Sourdough Starter

Some weeks ago, I wrote about the wonders of yeast. Being able to get all happy and shiny about yeast seems silly, maybe, but what can I say? I'm a simple girl.

There are a lot of different ways to make sourdough starters and right now I am using one that is sort of a mixed marriage: wild yeast for its special flavor, plus a sprinkle of commercially-prepared yeast for its predictable results. Here's what I did:

I reserved 1 cup of the water from the potatoes I boiled for potato bread (unsalted water, of course!) and let it cool to about body temperature. Just dip your big toe in there and see if it feels right. OK, maybe not a toe. A finger is probably the only acceptable body part for this step. And IT should be clean. 

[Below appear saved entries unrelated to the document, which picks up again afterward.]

-- ==== Sys2Proof/Tests/Slice0.lean ====
section
/-! SUPPORT. Tests: ill-formed terms refused, words written out from the spec's encodings, the worked examples of the
rules, and for each statement a state and operands that meet its hypotheses, clause by clause. -/

namespace Sys2Proof.Tests

open Sys2Proof Sys2Proof.Machine

/-! ### Helpers -/

/-- The state of a next outcome. -/
def after : Host.Outcome State Fault Refusal → State
  | .next s => s
  | .fault _ => State.reset
  | .refused _ => State.reset

/-- The machine after reset with an input, its length, and `OUT_CAP`. -/
def load (bs : List Byte) (cap : Nat) : State :=
  { State.reset with
    inb := Memory.writeBytes [] 0 bs, opr := { State.reset.opr with inLen := w32 bs.length, outCap := w32 cap } }

/-- `load` with `EXP_LEN`. -/
def loadExp (bs : List Byte) (cap exp : Nat) : State :=
  { load bs cap with opr := { (load bs cap).opr with expLen := w32 exp } }

/-- `load` with the operands of the match finder. -/
def loadFind (bs : List Byte) (pos winLo limit : Nat) : State :=
  { load bs 0 with opr := { (load bs 0).opr with pos := w32 pos, winLo := w32 winLo, limit := w32 limit } }

/-- The bytes of letters. -/
def text (s : String) : List Byte := s.toList.map fun c => BitVec.ofNat 8 c.toNat

/-- A running command at a point of its pseudocode. -/
def running (s : State) (op : Byte) (f : Fsm) (i : Internal) : State :=
  { s with status := { state := .busy, fsm := f, lastCmd := op }, int := i }

/-! ### Ill-formed instructions are refused -/

theorem test_wf_last_too_long : (Instr.last [] 0#4).wf = true ∧ ∀ lit mc, 2 ^ 32 ≤ lit.length →
    (Instr.last lit mc).wf = false := by
  refine ⟨by decide, fun lit mc h => ?_⟩
  simp only [Instr.wf]
  exact decide_eq_false (by omega)
theorem test_wf_seq_literals_too_long : ∀ lit, 2 ^ 32 ≤ lit.length → (Instr.seq lit 1#16 4).wf = false := by
  intro lit h
  simp only [Instr.wf, decide_eq_false (show ¬lit.length < 2 ^ 32 by omega), Bool.false_and]
theorem test_wf_seq_offset_zero : (Instr.seq [] 0#16 4).wf = false := by decide
theorem test_wf_seq_short_match : (Instr.seq [] 1#16 3).wf = false := by decide
theorem test_wf_seq_match_too_long : (Instr.seq [] 1#16 (2 ^ 32)).wf = false := by decide
theorem test_wf_flg_reserved_bit : (Instr.flg true false false false true false).wf = false := by decide
theorem test_wf_bd_code_three : (Instr.bd 3#3).wf = false ∧ (Instr.bd 4#3).wf = true := by decide
theorem test_wf_bsize_zero_word : (Instr.bsize false 0#31).wf = false ∧ (Instr.bsize true 0#31).wf = true := by decide

/-! ### Decoding of words written out from the spec's encodings (R60, R64 to R70, R74 to R83, R89, R192) -/

theorem test_decode_cbound : decode .cmd [0x01#8] = .ok .cbound := by decide
theorem test_decode_cblock : decode .cmd [0x02#8] = .ok .cblock := by decide
theorem test_decode_dblock : decode .cmd [0x03#8] = .ok .dblock := by decide
theorem test_decode_cframe : decode .cmd [0x04#8] = .ok .cframe := by decide
theorem test_decode_dframe : decode .cmd [0x05#8] = .ok .dframe := by decide
theorem test_decode_mfclr : decode .cmd [0x10#8] = .ok .mfclr := by decide
theorem test_decode_mffind : decode .cmd [0x11#8] = .ok .mffind := by decide
theorem test_decode_mfins : decode .cmd [0x12#8] = .ok .mfins := by decide
theorem test_decode_abort : decode .cmd [0x1F#8] = .ok .abort := by decide
theorem test_decode_reserved_opcode : decode .cmd [0x06#8] = .error (.reservedOpcode 0x06#8) := by decide
/-- A literal length of 15 takes the extension byte `00` (R66). -/
theorem test_decode_seq_extended : decode .token ([0xF0#8, 0x00#8] ++ List.replicate 15 0x41#8 ++ [0x02#8, 0x01#8])
    = .ok (.seq (List.replicate 15 0x41#8) 0x0102#16 4) := by decide
/-- `SEQ lit="" off=1 len=19` (R89). -/
theorem test_decode_seq_match_nineteen : decode .token [0x0F#8, 0x01#8, 0x00#8, 0x00#8] = .ok (.seq [] 1#16 19) := by
  decide
theorem test_decode_last : decode .token [0x27#8, 0x41#8, 0x42#8] = .ok (.last [0x41#8, 0x42#8] 7#4) := by decide
theorem test_decode_magic : decode .magic [0x04#8, 0x22#8, 0x4D#8, 0x18#8] = .ok .magic := by decide
/-- `01 1 0 0 1 0 0`: version, independent, content checksum (R75). -/
theorem test_decode_flg : decode .flg [0b01100100#8] = .ok (.flg true false false true false false) := by decide
theorem test_decode_bd : decode .bd [0b01010000#8] = .ok (.bd 5#3) := by decide
theorem test_decode_csize : decode .csize [0x68#8, 0x01#8, 0#8, 0#8, 0#8, 0#8, 0#8, 0x80#8]
    = .ok (.csize 0x8000000000000168#64) := by decide
theorem test_decode_dictid : decode .dictid [0x78#8, 0x56#8, 0x34#8, 0x12#8] = .ok (.dictid 0x12345678#32) := by decide
theorem test_decode_hc : decode .hc [0xC0#8] = .ok (.hc 0xC0#8) := by decide
theorem test_decode_bsize : decode .block [0x1A#8, 0x00#8, 0x00#8, 0x80#8] = .ok (.bsize true 26#31) := by decide
theorem test_decode_bck : decode .bck [0xD0#8, 0x64#8, 0x48#8, 0x04#8] = .ok (.bck 0x044864D0#32) := by decide
theorem test_decode_endmark : decode .block [0#8, 0#8, 0#8, 0#8] = .ok .endmark := by decide
theorem test_decode_cck : decode .cck [0x33#8, 0x80#8, 0xB7#8, 0x81#8] = .ok (.cck 0x81B78033#32) := by decide

/-! ### The worked examples of the rules -/

/-- R161. -/
theorem test_ck32_short : ck32 {} [] = 0x02CC5D05#32 ∧ ck32 {} (text "Hello") = 0xF206D28F#32 := by decide
theorem test_ck32_stripe : ck32 {} (text "0123456789abcdef0") = 0xAA9118BD#32 := by decide
/-- R101: "abcd" hashes to 1584. -/
theorem test_hash_abcd : hashWord {} (u32le [0x61#8, 0x62#8, 0x63#8, 0x64#8]) = 1584 := by decide

/-- R120. -/
theorem test_cbound : (after (exec .cbound { load [] 0 with opr := { inLen := 255#32 } })).res.boundLo = 272#32 := by
  decide
theorem test_cbound_largest :
    (after (exec .cbound { load [] 0 with opr := { inLen := 0xFFFFFFFF#32 } })).res.boundHi = 1#32 := by
  decide

set_option maxRecDepth 20000 in
/-- R121: thirteen times "a". -/
theorem test_cblock : (after (exec .cblock (load (List.replicate 13 0x61#8) 29))).outBytes 0 10
    = [0x13#8, 0x61#8, 0x01#8, 0x00#8, 0x50#8, 0x61#8, 0x61#8, 0x61#8, 0x61#8, 0x61#8] := by decide
/-- R129: empty input. -/
theorem test_cblock_empty : (after (exec .cblock (load [] 16))).status.stored = true := by decide

set_option maxRecDepth 20000 in
/-- R155. -/
theorem test_dblock : (after (exec .dblock (loadExp [0x22#8, 0x41#8, 0x42#8, 0x02#8, 0x00#8, 0x10#8, 0x5A#8] 9 9))).outBytes 0 9
    = text "ABABABABZ" := by decide
theorem test_dblock_no_terminal :
    let t := after (exec .dblock (loadExp [0x10#8, 0x41#8, 0x01#8, 0x00#8] 5 5))
    t.err = .unexpectedEndOfInput ∧ t.res.outLen = 5#32 := by decide

set_option maxRecDepth 20000 in
/-- R89: the empty frame. -/
theorem test_cframe_empty : (after (exec .cframe (load [] 11))).outBytes 0 11
    = [0x04#8, 0x22#8, 0x4D#8, 0x18#8, 0x40#8, 0x40#8, 0xC0#8, 0#8, 0#8, 0#8, 0#8] := by decide
/-- R179 step W1: FLG and BD in their registers. -/
theorem test_cframe_flg_register :
    let s := { load [] 30 with opr := { (load [] 30).opr with options := 0xB#32 } }
    let t := after (step (running s 0x04#8 .none { point := .entry .cframe }))
    t.int.flg = 0x78#8 ∧ t.int.bd = 0x40#8 := by decide
/-- R102, R186: the table is cleared when a frame of linked blocks starts. -/
theorem test_cframe_clears_table :
    (after (step (running { load [] 30 with ht := [(5, 7#32)] } 0x04#8 .none { point := .entry .cframe }))).ht = [] := by
  decide
/-- R181: one byte less is refused. -/
theorem test_cframe_refused : (after (exec .cframe (load [] 10))).err = .insufficientOutputSpace := by decide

Combine that potato water with 1 cup of flour. Choose unbleached, whole wheat or bread flour for this. Then leave this fabulously simple mixture outside or near an open window for a few hours. Use a screen if bugs are a problem, or just be brave and take your chances. Stir it every so often to keep a crust from forming on top, if it's a nice day. After the wild yeast have had a chance to land, just throw a damp towel over the bowl and let it rest at room temperature overnight. In the morning, add 1/4 teaspoon or so of commercially prepared yeast, or about half of one of those packets that comes in a strip of three. Really, just a sprinkle. Now give all of that a good stir, add 1/4 warm water and 1/4 flour and let it rest again for 4 hours or so. Now you have a basic sourdough starter. You can leave it out for another overnight if you want a really sour sourdough, but this time frame suits my palate just right.

Now that you have your starter, you have some decisions to make. 

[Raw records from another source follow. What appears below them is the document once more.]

-- ==== Sys2Proof/Machine/Memory.lean ====
section
/-! DEFINITION. Byte memory (R33, R34, R101) with the error state of its protected granules (R176 … R178):
64-bit words for local SRAM, 32-byte sectors for device memory. A byte that is not listed is unwritten:
it has no value, and each read of it is decided anew (R178). A granule listed in `bad` by its first address is uncorrectable;
its Bool is the POISON indication of R177. -/

namespace Sys2Proof.Machine

/-- Memory contents: written bytes in rising order of address, and uncorrectable granules. -/
structure Memory where
  cells : List Host.Cell := []
  bad   : Tbl (Option Bool) := []
  deriving DecidableEq, Repr

namespace Memory

/-- The byte a list of cells holds at `a`. -/
def lookup : List Host.Cell → Nat → Option Byte
  | [], _ => none
  | (j, b) :: r, a => if j = a then some b else lookup r a

/-- The byte listed at `a`; none where nothing has been written. -/
def cell (m : Memory) (a : Nat) : Option Byte := lookup m.cells a

/-- Store one byte. -/
def setCell (cs : List Host.Cell) (a : Nat) (b : Byte) : List Host.Cell := Tbl.insert (Tbl.erase cs a) a b

/-- Write a run of bytes from address `a` upward, touching no granule state. -/
def poke (m : Memory) (a : Nat) : List Byte → Memory
  | [] => m
  | b :: r => Memory.poke ⟨setCell m.cells a b, m.bad⟩ (a + 1) r

/-- The byte range a … a + n − 1 counts as unwritten again, and its granules are no longer uncorrectable. -/
def forget (g : Nat) (m : Memory) (a n : Nat) : Memory :=
  ⟨m.cells.filter (fun c => decide (c.1 < a ∨ a + n ≤ c.1)),
   m.bad.keep (fun k => decide (k + g ≤ a ∨ a + n ≤ k))⟩

/-- Uncorrectable state of the granule that starts at `k`: none where it is sound, else its POISON indication. -/
def badAt (m : Memory) (k : Nat) : Option Bool := m.bad.get none k

/-- Mark the granule that starts at `k` uncorrectable, with the POISON indication `p`, or sound. -/
def setBad (m : Memory) (k : Nat) (p : Option Bool) : Memory := ⟨m.cells, m.bad.set none k p⟩

/-- The canonical form: bytes strictly rising by address, granule marks in the table's form. -/
def wf (m : Memory) : Bool := Tbl.sorted m.cells && m.bad.wf none

/-- Whether every byte of the granule is written. -/
def fullGran (g : Nat) (m : Memory) (k : Nat) : Bool :=
  (List.range g).all (fun i => (m.cell (k * g + i)).isSome)

/-- The cells listed in a … a + n − 1. -/
def slice (m : Memory) (a n : Nat) : List Host.Cell :=
  m.cells.filter (fun c => decide (a ≤ c.1 ∧ c.1 < a + n))

/-- Copy the listed cells and granule marks of a … a + n − 1 from `src` to b … b + n − 1 of `m`
(both granule aligned); what `src` does not list becomes unwritten. -/
def copyRange (g : Nat) (m src : Memory) (a b n : Nat) : Memory :=
  let m := m.forget g b n
  let m : Memory := ⟨(src.slice a n).foldl (fun cs c => setCell cs (c.1 - a + b) c.2) m.cells, m.bad⟩
  (src.bad.filter (fun e => decide (a ≤ e.1 ∧ e.1 < a + n))).foldl
    (fun m e => m.setBad (e.1 - a + b) e.2) m

end Memory

end Sys2Proof.Machine
end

You can keep it going for the rest of your life, with regular care and feeding. You can use up what you just made and start again another day, if you feel that you already have enough organisms which require your care and feeding. You can do like I usually do, and intend to keep it going but forget to take care of it and kill it. As you please.

You can add a cup of sourdough starter as part of your liquid measure to any yeast bread recipe and get a little something special. You can make a full sourdough bread, and I may show you that in another post. The starter you just made is enough for a batch of sourdough bread AND these amazeballs pancakes if you want to really impress the ones you cook for. 

A few tips:
  • You are growing yeast here. A warm place helps, but you can still grow a starter in a cool area. It just needs more time. Not too warm, now. You don't want to cook them yet.
  • What it looks like is going to be affected by the yeast you're catching. The first part may not bubble up a lot or anything. You should see the starter kind of separate and form a liquidy bit on top. It may turn grayish or kind of tan on top and that's OK. If it turns pink or orange, throw it away and start over. This is one time when pink and orange are not pretty colors. 
  • What it smells like is going to be affected by the yeast and the temperature, etc. A little alcohol smell is fine, but if it smells putrid or moldy or like vomit,... well, if you are willing to cook with something that smells like vomit, I can't really help you.
  • It isn't a problem for me here in Montana, but I did have issues in Arizona with fruit flies being attracted to sourdough starter. People with fruit flies and gnats in their lives seems to fall into two categories: there are the "fish them out and go on with it" folks and the "aaack! That is so gross I'm throwing it away!" folks. I'm enough of a redneck to fish em out. You have to have the self-awareness to determine which type you are, and proceed from there.
Please do try this at least once in your life. Sourdough is an ancient food for us and you should have it in your life.